[Allan Quatermain by by H. Rider Haggard]@TWC D-Link book
Allan Quatermain

CHAPTER XXII
5/17

'Welcome -- a welcome to thee, brave heart! Ow! for the man who can die like a man; ow! for the death grip and the ringing of steel.
Ow! we are ready.

We wet our beaks like eagles, our spears flash in the sun; we shake our assegais, and are hungry to fight.
Who comes to give greeting to the Chieftainess [Inkosi-kaas]?
Who would taste her kiss, whereof the fruit is death?
I, the Woodpecker, I, the Slaughterer, I the Swiftfooted! I, Umslopogaas, of the tribe of the Maquilisini, of the people of Amazulu, a captain of the regiment of the Nkomabakosi: I, Umslopogaas, the son of Indabazimbi, the son of Arpi the son of Mosilikaatze, I of the royal blood of T'Chaka, I of the King's House, I the Ringed Man, I the Induna, I call to them as a buck calls, I challenge them, I await them.
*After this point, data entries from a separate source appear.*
/-- The elementwise result of R399 and R400 on bit patterns of type `t`. -/
def vArith (vop t flg x y d : Nat) : Nat :=
  if typeFloat t then
    let a := fpRead t x
    let b := fpRead t y
    let r := fun v => fpRound t flg false 0 v
    match vop with
    | 0x01 => r (a.add flg b)
    | 0x02 => r (a.add flg b.neg)
    | 0x03 => r (a.mul b)
    | 0x04 => r ((a.mul b).add flg (fpRead t d))
    | 0x05 => r (a.min b)
    | 0x06 => r (a.max b)
    | 0x07 => r a.abs
    | 0x08 => r a.neg
    | _ => r (vFunc vop flg a)
  else
    let n := typeBits t
    let lt := if typeSigned t then sgn x n < sgn y n else x < y
    match vop with
    | 0x01 => (x + y) % 2 ^ n
    | 0x02 => (x + 2 ^ n - y) % 2 ^ n
    | 0x03 => (x * y) % 2 ^ n
    | 0x04 => (x * y + d) % 2 ^ n
    | 0x05 => if lt then x else y
    | 0x06 => if lt then y else x
    | 0x07 => if sgn x n < 0 then (2 ^ n - x) % 2 ^ n else x
    | _ => (2 ^ n - x) % 2 ^ n

/-- Whether a comparison of R401 holds. -/
def vCompare (t flg x y : Nat) : Bool :=
  let (eq, lt) :=
    if typeFloat t then ((fpRead t x).eq (fpRead t y), (fpRead t x).lt (fpRead t y))
    else if typeSigned t then (x == y, decide (sgn x (typeBits t) < sgn y (typeBits t)))
    else (x == y, decide (x < y))
  match flg with
  | 0 => eq
  | 1 => !eq
  | 2 => lt
  | _ =>
    if typeFloat t then !lt && !(fpRead t x).isNan && !(fpRead t y).isNan else !lt

/-- The running sum of R403 after one element. -/
def vSum (vop t : Nat) (acc : W64) (x y : Nat) : W64 :=
  if typeFloat t then
    let a := fpRead 7 acc.toNat
    let v := if vop = vopDot then (fpRead t x).mul (fpRead t y) else fpRead t x
    w64 (fpRound 7 0 false 0 (v.add 0 a))
  else
    let ext := fun v => if typeSigned t then sext64 v (typeBits t) else w64 v
    acc + (if vop = vopDot then ext x * ext y else ext x)

/-! ## Elements in local space (R397) -/

/-- Whether an element at local address `l` is outside the core's reach. -/
def vBad (l : Nat) (wr : Bool) : Bool := 0x48000 ≤ l || (wr && 0x40000 ≤ l)

/-- A fault of the vector unit's generator: the local address and the access. -/
abbrev VFault := Nat × Nat

/-- Reads the element of type `t` at position `q` from `base`: its bits and poison. -/
def State.vRead (s : State) (n t base q : Nat) : Except VFault (Nat × Bool) :=
  let sz := typeBits t / 8
  let l := if t = 5 then base + q / 2 else base + q * sz
  if vBad l false then .error (l, 0)
  else
    let pa := quadPa (nWafer n) (nQn n) l
    if t = 5 then .ok (((s.byteAt pa).toNat / (if q % 2 = 0 then 1 else 16)) % 16, s.poisonAt pa)
    else .ok (s.readNat pa sz, s.poisonRun pa sz)

/-- The vector unit of core `n` writes a run: a read of its bytes that the core has performed ahead serves no load past a VFENCE (R405). -/
def State.vStore (s : State) (n pa : Nat) (bs : List (Byte × Bool)) : State :=
  (s.setCore n ((s.core n).vecWrote pa bs.length)).write pa bs ⟨0, 0, n, false, 0⟩

/-- Writes the element of type `t` at position `q` from `base`. -/
def State.vWrite (s : State) (n t base q v : Nat) (p : Bool) : Except VFault State :=
  let sz := typeBits t / 8
  let l := if t = 5 then base + q / 2 else base + q * sz
  if vBad l true then .error (l, 1)
  else
    let pa := quadPa (nWafer n) (nQn n) l
    if t = 5 then
      let old := (s.byteAt pa).toNat
      let new := if q % 2 = 0 then old / 16 * 16 + v % 16 else old % 16 + 16 * (v % 16)
      .ok (s.vStore n pa (natRun 1 new p))
    else .ok (s.vStore n pa (natRun sz v p))

/-- The p-th element of formatted blocks from `l` on (R404), looking at no more than `k` blocks. -/
def State.vBlock (s : State) (n l p : Nat) : Nat → Except VFault (Fp × Bool)
  | 0 => .error (l, 0)
  | k + 1 =>
    if vBad l false then .error (l, 0)
    else
      let es := blockElems (s.readRun (quadPa (nWafer n) (nQn n) l) 64)
      if p < es.length then .ok (nth es p (.nan, true)) else s.vBlock n (l + 64) (p - es.length) k

/-- Source one of a conversion, as a value. -/
def State.vValue (s : State) (n : Nat) (v : VCmd) (p : Nat) : Except VFault (Fp × Bool) :=
  if vStype v.b = 6 then s.vBlock n (vSrc1 v.a) p 8192
  else match s.vRead n (vStype v.b) (vSrc1 v.a) (p * vStride v.b) with
    | .error f => .error f
    | .ok (x, px) => .ok (elemRead (vStype v.b) x, px)

/-- Source one's element `p`. -/
def State.vS1 (s : State) (n : Nat) (v : VCmd) (p : Nat) : Except VFault (Nat × Bool) :=
  s.vRead n v.fmt (vSrc1 v.a) (p * vStride v.b)

/-- Source two's element `p`. -/
def State.vS2 (s : State) (n : Nat) (v : VCmd) (p : Nat) : Except VFault (Nat × Bool) :=
  s.vRead n (vType2 v.vop v.fmt) (vSrc2 v.a) (p * vStride v.b)

/-- Writes element `p` of a command's result of type `ty`. -/
def State.vOut (s : State) (n : Nat) (v : VCmd) (p x : Nat) (px : Bool) : Except VFault (State × VCmd) :=
  match s.vWrite n (vTypeD v.vop v.fmt) (vDst v.b) (p * vStride v.b) x px with
  | .ok s => .ok (s, v)
  | .error f => .error f

/-- VSEL: the mask element chooses whether element `p` is written (R402). -/
def State.vElemSel (s : State) (n : Nat) (v : VCmd) (p : Nat) : Except VFault (State × VCmd) :=
  match s.vS2 n v p with
  | .error f => .error f
  | .ok (m, pm) =>
    if m = 0 && !pm then .ok (s, v)
    else match s.vS1 n v p with
      | .error f => .error f
      | .ok (x, px) => s.vOut n v p x (px || pm)

/-- VSHUF: the index element names the element written, 0 past the last (R402). -/
def State.vElemShuf (s : State) (n : Nat) (v : VCmd) (p : Nat) : Except VFault (State × VCmd) :=
  match s.vS2 n v p with
  | .error f => .error f
  | .ok (k, pk) =>
    if k ≥ vCount v.b then s.vOut n v p 0 pk
    else match s.vS1 n v k with
      | .error f => .error f
      | .ok (x, px) => s.vOut n v p x (px || pk)

/-- VCVT and VCVT.S: the element rounded to the target; stochastic rounding steps the generator. A formatted source's element goes to FP32 by
the command's own code, where R63 by itself would round to nearest-even (DESIGN CHOICE, log 120). -/
def State.vElemCvt (s : State) (n : Nat) (v : VCmd) (p : Nat) : Except VFault (State × VCmd) :=
  match s.vValue n v p with
  | .error f => .error f
  | .ok (x, px) =>
    let c := s.core n
    let g := if v.flg = 4 then lfsr c.vgen else c.vgen
    (s.setCore n { c with vgen := g }).vOut n v p (elemRound v.fmt v.flg (v.vop == vopCvtS) g.toNat x) px

/-- VCMP. -/
def State.vElemCmp (s : State) (n : Nat) (v : VCmd) (p : Nat) : Except VFault (State × VCmd) :=
  match s.vS1 n v p, s.vS2 n v p with
  | .ok (x, px), .ok (y, py) => s.vOut n v p (b2n (vCompare v.fmt v.flg x y)) (px || py)
  | .error f, _ => .error f
  | _, .error f => .error f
Ow! it is thou, it is thou!' As he spake, or rather chanted, his wild war-song, the armed men, among whom in the growing light I recognized both Nasta and Agon, came streaming up the stair with a rush, and one big fellow, armed with a heavy spear, dashed up the ten semicircular steps ahead of his comrades and struck at the great Zulu with the spear.

Umslopogaas moved his body but not his legs, so that the blow missed him, and next instant Inkosi-kaas crashed through headpiece, hair and skull, and the man's corpse was rattling down the steps.

As he dropped, his round hippopotamus-hide shield fell from his hand on to the marble, and the Zulu stooped down and seized it, still chanting as he did so.
In another second the sturdy Kara had also slain a man, and then began a scene the like of which has not been known to me.
Up rushed the assailants, one, two, three at a time, and as fast as they came, the axe crashed and the sword swung, and down they rolled again, dead or dying.